When I first wrote back to HD, I had the idea that no one had come up with a satisfactory model of phonon distributions in a solid. I have found lately that I was wrong. I knew of the Einstein model, in which all phonons have the same frequency, and the Debye model in which they vary according to some law up to a maximum frequency. I knew that both of these models are able to explain some features of heat capacity of solids and so forth. It turns out there are more sophisticated models as well. But the pertinent issue in this case is that a person cannot compare kinetic energy of ideal gas molecules to kinetic energy in phonons, because phonons have more than just kinetic energy. If phonons were classical particles, then their energy would be split on average between kinetic energy and potential energy. While ideal gas molecules have kinetic energy, phonons have mechanical energy.

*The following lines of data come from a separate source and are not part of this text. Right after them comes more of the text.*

/-! ## Reset and the memories -/

/-- R20, R330, R388, R275: at reset CYCLE of each die and DEVNUM are zero, no bit of READY is set, no crew, flight,
ascent, command or context is there, and no tint is in use. -/
def Obligations.ResetState : Prop :=
  (∀ d, (State.reset.die d).cycle = 0) ∧ State.reset.module.devnum = 0 ∧
  (State.reset.module.dmp = false ∧ State.reset.module.sched = false ∧ State.reset.module.lpddr = false ∧
    State.reset.module.hbm = false ∧ State.reset.module.clus = 0 ∧ ∀ p, (State.reset.module.sk.get p).ready = false) ∧
  (∀ c, State.reset.hasCrew c = false ∧ (State.reset.core c).wp = [] ∧ ∀ k, (State.reset.kite c k).st = .absent) ∧
  State.reset.flights = [] ∧ State.reset.ascents = [] ∧ (∀ q, (State.reset.queues.get q).valid = false) ∧
  ∀ n, (State.reset.ctx n).valid = false ∧ ∀ t, 1 ≤ t → ((State.reset.ctx n).tint t).st = .free

/-- A step keeps the module's memory in canonical form, so that memories of equal bytes are equal. -/
def Obligations.StepKeepsMemory : Prop :=
  ∀ s t : State, s.memOk → step s = .next t → t.memOk

/-- A step keeps every on-chip memory in canonical form, and the table of the crews in rising order of cores, so that a
core has one crew at most. -/
def Obligations.StepKeepsOnChip : Prop :=
  ∀ s t : State, step s = .next t → (s.onChipOk → t.onChipOk) ∧ (s.crewsOk → t.crewsOk)

/-- At reset every memory is in canonical form, and so is the table of the crews. -/
def Obligations.ResetMemory : Prop := State.reset.memOk ∧ State.reset.onChipOk ∧ State.reset.crewsOk

/-! ## The reel: RISC-V -/

namespace Sys2Proof.Machine

/-- The word of an integer, and of its low 32 bits sign-extended. -/
def wordOf (n : Int) : Word := BitVec.ofInt 64 n
def wordOf32 (n : Int) : Word := BitVec.ofInt 64 ((n + 2 ^ 31) % 2 ^ 32 - 2 ^ 31)

/-- The low 32 bits of a word as a signed and an unsigned integer. -/
def low32 (x : Word) : Int := (x.toNat + 2 ^ 31) % 2 ^ 32 - 2 ^ 31
def low32u (x : Word) : Nat := x.toNat % 2 ^ 32

/-- The register-register operations of RV64I and M on 64 bits, as integers modulo 2^64. -/
def rvRule : RvOp → Word → Word → Int
  | .add, x, y => x.toInt + y.toInt
  | .sub, x, y => x.toInt - y.toInt
  | .sll, x, y => x.toNat * 2 ^ (y.toNat % 64)
  | .slt, x, y => if x.toInt < y.toInt then 1 else 0
  | .sltu, x, y => if x.toNat < y.toNat then 1 else 0
  | .xor, x, y => (x.toNat ^^^ y.toNat : Nat)
  | .srl, x, y => x.toNat / 2 ^ (y.toNat % 64)
  | .sra, x, y => x.toInt / 2 ^ (y.toNat % 64)
  | .or, x, y => (x.toNat ||| y.toNat : Nat)
  | .and, x, y => (x.toNat &&& y.toNat : Nat)
  | .mul, x, y => x.toInt * y.toInt
  | .mulh, x, y => x.toInt * y.toInt / 2 ^ 64
  | .mulhsu, x, y => x.toInt * y.toNat / 2 ^ 64
  | .mulhu, x, y => x.toNat * y.toNat / 2 ^ 64
  | .div, x, y => if y = 0 then -1 else x.toInt.tdiv y.toInt
  | .divu, x, y => if y = 0 then -1 else x.toNat / y.toNat
  | .rem, x, y => if y = 0 then x.toInt else x.toInt - y.toInt * x.toInt.tdiv y.toInt
  | .remu, x, y => if y = 0 then x.toNat else x.toNat % y.toNat

/-- Those on 32 bits, whose results are sign-extended. -/
def rvRuleW : RvOpW → Word → Word → Int
  | .addw, x, y => low32 x + low32 y
  | .subw, x, y => low32 x - low32 y
  | .sllw, x, y => low32 x * 2 ^ (y.toNat % 32)
  | .srlw, x, y => low32u x / 2 ^ (y.toNat % 32)
  | .sraw, x, y => low32 x / 2 ^ (y.toNat % 32)
  | .mulw, x, y => low32 x * low32 y
  | .divw, x, y => if low32 y = 0 then -1 else (low32 x).tdiv (low32 y)
  | .divuw, x, y => if low32u y = 0 then -1 else low32u x / low32u y
  | .remw, x, y => if low32 y = 0 then low32 x else low32 x - low32 y * (low32 x).tdiv (low32 y)
  | .remuw, x, y => if low32u y = 0 then low32u x else low32u x % low32u y

/-- The register-register operation of an operation with an immediate, and of a shift. -/
def immOp : RvImm → RvOp
  | .addi => .add | .slti => .slt | .sltiu => .sltu | .xori => .xor | .ori => .or | .andi => .and
def shOp : RvSh → RvOp | .sll => .sll | .srl => .srl | .sra => .sra
def shOpW : RvSh → RvOpW | .sll => .sllw | .srl => .srlw | .sra => .sraw

/-- What a RISC-V instruction of integers does on the reel: it writes rd and falls through. -/
def RvWrites (s : State) (c : Nat) (i : Rv) (rd : BitVec 5) (v : Word) : Prop :=
  exec (.riscVInstruction i) s = .next (reelWrite s c rd v)

/-- The integer instructions of RV64I and M give the results of the RISC-V specification. -/
def RiscVIntegers : Prop :=
  ∀ (s : State) (c : Nat) (rd rs1 rs2 : BitVec 5), ReelTurns s c →
    let x := (s.reelOf c).xget rs1.toNat
    let y := (s.reelOf c).xget rs2.toNat
    (∀ k, RvWrites s c (.op k rd rs1 rs2) rd (wordOf (rvRule k x y))) ∧
    (∀ k, RvWrites s c (.opW k rd rs1 rs2) rd (wordOf32 (rvRuleW k x y))) ∧
    (∀ k (imm : BitVec 12), RvWrites s c (.opImm k rd rs1 imm) rd (wordOf (rvRule (immOp k) x (wordOf imm.toInt)))) ∧
    (∀ k (sh : BitVec 6), RvWrites s c (.shImm k rd rs1 sh) rd (wordOf (rvRule (shOp k) x (wordOf sh.toNat)))) ∧
    (∀ imm : BitVec 12, RvWrites s c (.addiw rd rs1 imm) rd (wordOf32 (low32 x + imm.toInt))) ∧
    (∀ k (sh : BitVec 5), RvWrites s c (.shImmW k rd rs1 sh) rd (wordOf32 (rvRuleW (shOpW k) x (wordOf sh.toNat)))) ∧
    (∀ imm : BitVec 20, RvWrites s c (.lui rd imm) rd (wordOf (imm.toInt * 2 ^ 12))) ∧
    ∀ imm : BitVec 20, RvWrites s c (.auipc rd imm) rd (wordOf ((s.reelOf c).pc + imm.toInt * 2 ^ 12))

/-- The conditions of the branches. -/
def rvCond : RvBr → Word → Word → Prop
  | .beq, x, y => x = y
  | .bne, x, y => x ≠ y
  | .blt, x, y => x.toInt < y.toInt
  | .bge, x, y => y.toInt ≤ x.toInt
  | .bltu, x, y => x.toNat < y.toNat
  | .bgeu, x, y => y.toNat ≤ x.toNat

/-- jal and jalr link rd and go to their target, a branch goes to its own if its condition holds and falls through
otherwise; a target that is no multiple of 4 raises the exception of code 0 at the instruction, which then links
nothing. -/
def RiscVTransfers : Prop :=
  ∀ (s : State) (c : Nat), ReelTurns s c →
    let r := s.reelOf c
    let goes := fun (i : Rv) (rd : BitVec 5) (t : Nat) =>
      (t % 4 = 0 → exec (.riscVInstruction i) s =
        .next (reelJump (s.modReel c fun r => r.xset rd.toNat (BitVec.ofNat 64 (r.pc + 4))) c t)) ∧
      (t % 4 ≠ 0 → exec (.riscVInstruction i) s = .next (reelRaise s c 0 (BitVec.ofNat 64 t)))
    (∀ rd (imm : BitVec 20), goes (.jal rd imm) rd (((r.pc : Int) + 2 * imm.toInt) % 2 ^ 64).toNat) ∧
    (∀ rd rs1 (imm : BitVec 12),
      goes (.jalr rd rs1 imm) rd ((((r.xget rs1.toNat).toNat : Int) + imm.toInt) / 2 * 2 % 2 ^ 64).toNat) ∧
    ∀ k rs1 rs2 (imm : BitVec 12),
      let t := (((r.pc : Int) + 2 * imm.toInt) % 2 ^ 64).toNat
      let cond := rvCond k (r.xget rs1.toNat) (r.xget rs2.toNat)
      (¬ cond → exec (.riscVInstruction (.branch k rs1 rs2 imm)) s = .next (reelNext s c)) ∧
      (cond → t % 4 = 0 → exec (.riscVInstruction (.branch k rs1 rs2 imm)) s = .next (reelJump s c t)) ∧
      (cond → t % 4 ≠ 0 →
        exec (.riscVInstruction (.branch k rs1 rs2 imm)) s = .next (reelRaise s c 0 (BitVec.ofNat 64 t)))

/-- An instruction of the reel that writes rd and falls through writes that register, but for x0, moves the pc by 4,
and leaves every other register as it was, and so the kites, queues, tiles, ports, scratchpad and lanes of its crew, the
other crews, the rest of the machine and all memory. -/
def ReelWriteFrame : Prop :=
  ∀ (s : State) (c : Nat) (rd : BitVec 5) (v : Word), s.hasCrew c = true →
    let t := reelWrite s c rd v
    OnlyCrew c s t ∧ SameMemory s t ∧ (t.reelOf c).pc = ((s.reelOf c).pc + 4) % 2 ^ 64 ∧
    (t.reelOf c).xget rd.toNat = (if rd = 0 then 0 else v) ∧
    (∀ i, i ≠ rd.toNat → (t.reelOf c).xget i = (s.reelOf c).xget i) ∧
    t.reelOf c = { s.reelOf c with x := (t.reelOf c).x, pc := (t.reelOf c).pc, wait := .none } ∧
    t.crew c = { s.crew c with reel := t.reelOf c }

end Sys2Proof.Machine

/-- R2, R303: RISC_V_INSTRUCTION on integers and transfers of control, as the RISC-V specification has them. -/
def Obligations.RiscVIntegersAndTransfers : Prop := RiscVIntegers ∧ RiscVTransfers ∧ ReelWriteFrame

namespace Sys2Proof.Machine

/-- Loads of the reel: an access not aligned to its width raises code 4 with its address, one of an orphan 5; one whose
view is being fixed waits (R284); an aligned load that translates writes the extended bytes of its line to rd. -/
def RiscVLoads : Prop :=
  ∀ (s : State) (c : Nat) (k : RvLd) (rd rs1 : BitVec 5) (imm : BitVec 12), ReelTurns s c →
    let a := (s.reelOf c).xget rs1.toNat + wordOf imm.toInt
    let n := rvLdBytes k
    let i : Instr := .riscVInstruction (.load k rd rs1 imm)
    (reelFixing s c = true → exec i s = .next (waitFixing s c)) ∧
    (reelFixing s c = false → a.toNat % n ≠ 0 → exec i s = .next (reelRaise s c 4 a)) ∧
    (reelFixing s c = false → a.toNat % n = 0 → reelOrphan s c = true → exec i s = .next (reelRaise s c 5 a)) ∧
    ∀ p s', reelFixing s c = false → a.toNat % n = 0 → reelOrphan s c = false →
      reelXlat s c a.toNat .load = .ok (p, s') →
      let r := loadLine s' c (s'.crew c).ctx (s'.reelOf c).view (s'.reelOf c).acq p n 0 true
      exec i s = .next (reelWrite r.2 c rd
        (if rvLdSigned k then sext (ofBytes r.1) (8 * n) else zext (ofBytes r.1) (8 * n)))

/-- Stores of the reel: one not aligned to its width raises code 6, one of an orphan 7 (R287); an aligned store that
translates puts its bytes at the translated address into the write path under the version that the reel's view names,
with the release that a FENCE left to it (R302, R305). Under a tinted view one off the module (R279), or one for whose
line no version is left (R281), raises 7. -/
def RiscVStores : Prop :=
  ∀ (s : State) (c : Nat) (k : RvSt) (rs1 rs2 : BitVec 5) (imm : BitVec 12), ReelTurns s c →
    let a := (s.reelOf c).xget rs1.toNat + wordOf imm.toInt
    let n := rvStBytes k
    let i : Instr := .riscVInstruction (.store k rs1 rs2 imm)
    (a.toNat % n ≠ 0 → exec i s = .next (reelRaise s c 6 a)) ∧
    (a.toNat % n = 0 → reelOrphan s c = true → exec i s = .next (reelRaise s c 7 a)) ∧
    ∀ p s', a.toNat % n = 0 → reelOrphan s c = false → reelXlat s c a.toNat .store = .ok (p, s') →
      let ctx := (s'.crew c).ctx
      let v := (s'.ctx ctx).resolve (s'.reelOf c).view
      (v ≠ 0 → onModule p.a = false → exec i s = .next (reelRaise s' c 7 a)) ∧
      (v = 0 ∨ onModule p.a = true →
        (∀ e, reserve s' ctx v [lineOf p.a] = .error e → exec i s = .next (reelRaise s' c 7 a)) ∧
        ∀ u, reserve s' ctx v [lineOf p.a] = .ok u →
          exec i s = .next (reelNext ((storeBytes u c ctx v (s'.reelOf c).relNext true
            ((wbytes p.a (toBytes n ((s.reelOf c).xget rs2.toNat).toNat)).map fun w => { w with cl := p.cl })).modReel c
              fun r => { r with relNext := none }) c))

In summary. The opening phrase of the textbook statement conflicts with the implied equilibrium in its chemical equation to embody some sort of perpetual motion machine. While the statement of equilibrium implies that the vapor and solid are the same material, only an ideal gas has heat content depending on kinetic energy alone. Unfortunately an ideal gas has no corresponding ideal solid. Finally, it is erroneous to compare kinetic energy of molecules in a vapor, real or ideal, with kinetic energy of lattice vibrations because lattice vibrations actually involve mechanical energy. There are three "wrongs" in the textbook sentence, and using the well known principle that two wrongs do not make a right, anyone can use induction to prove that three don't either.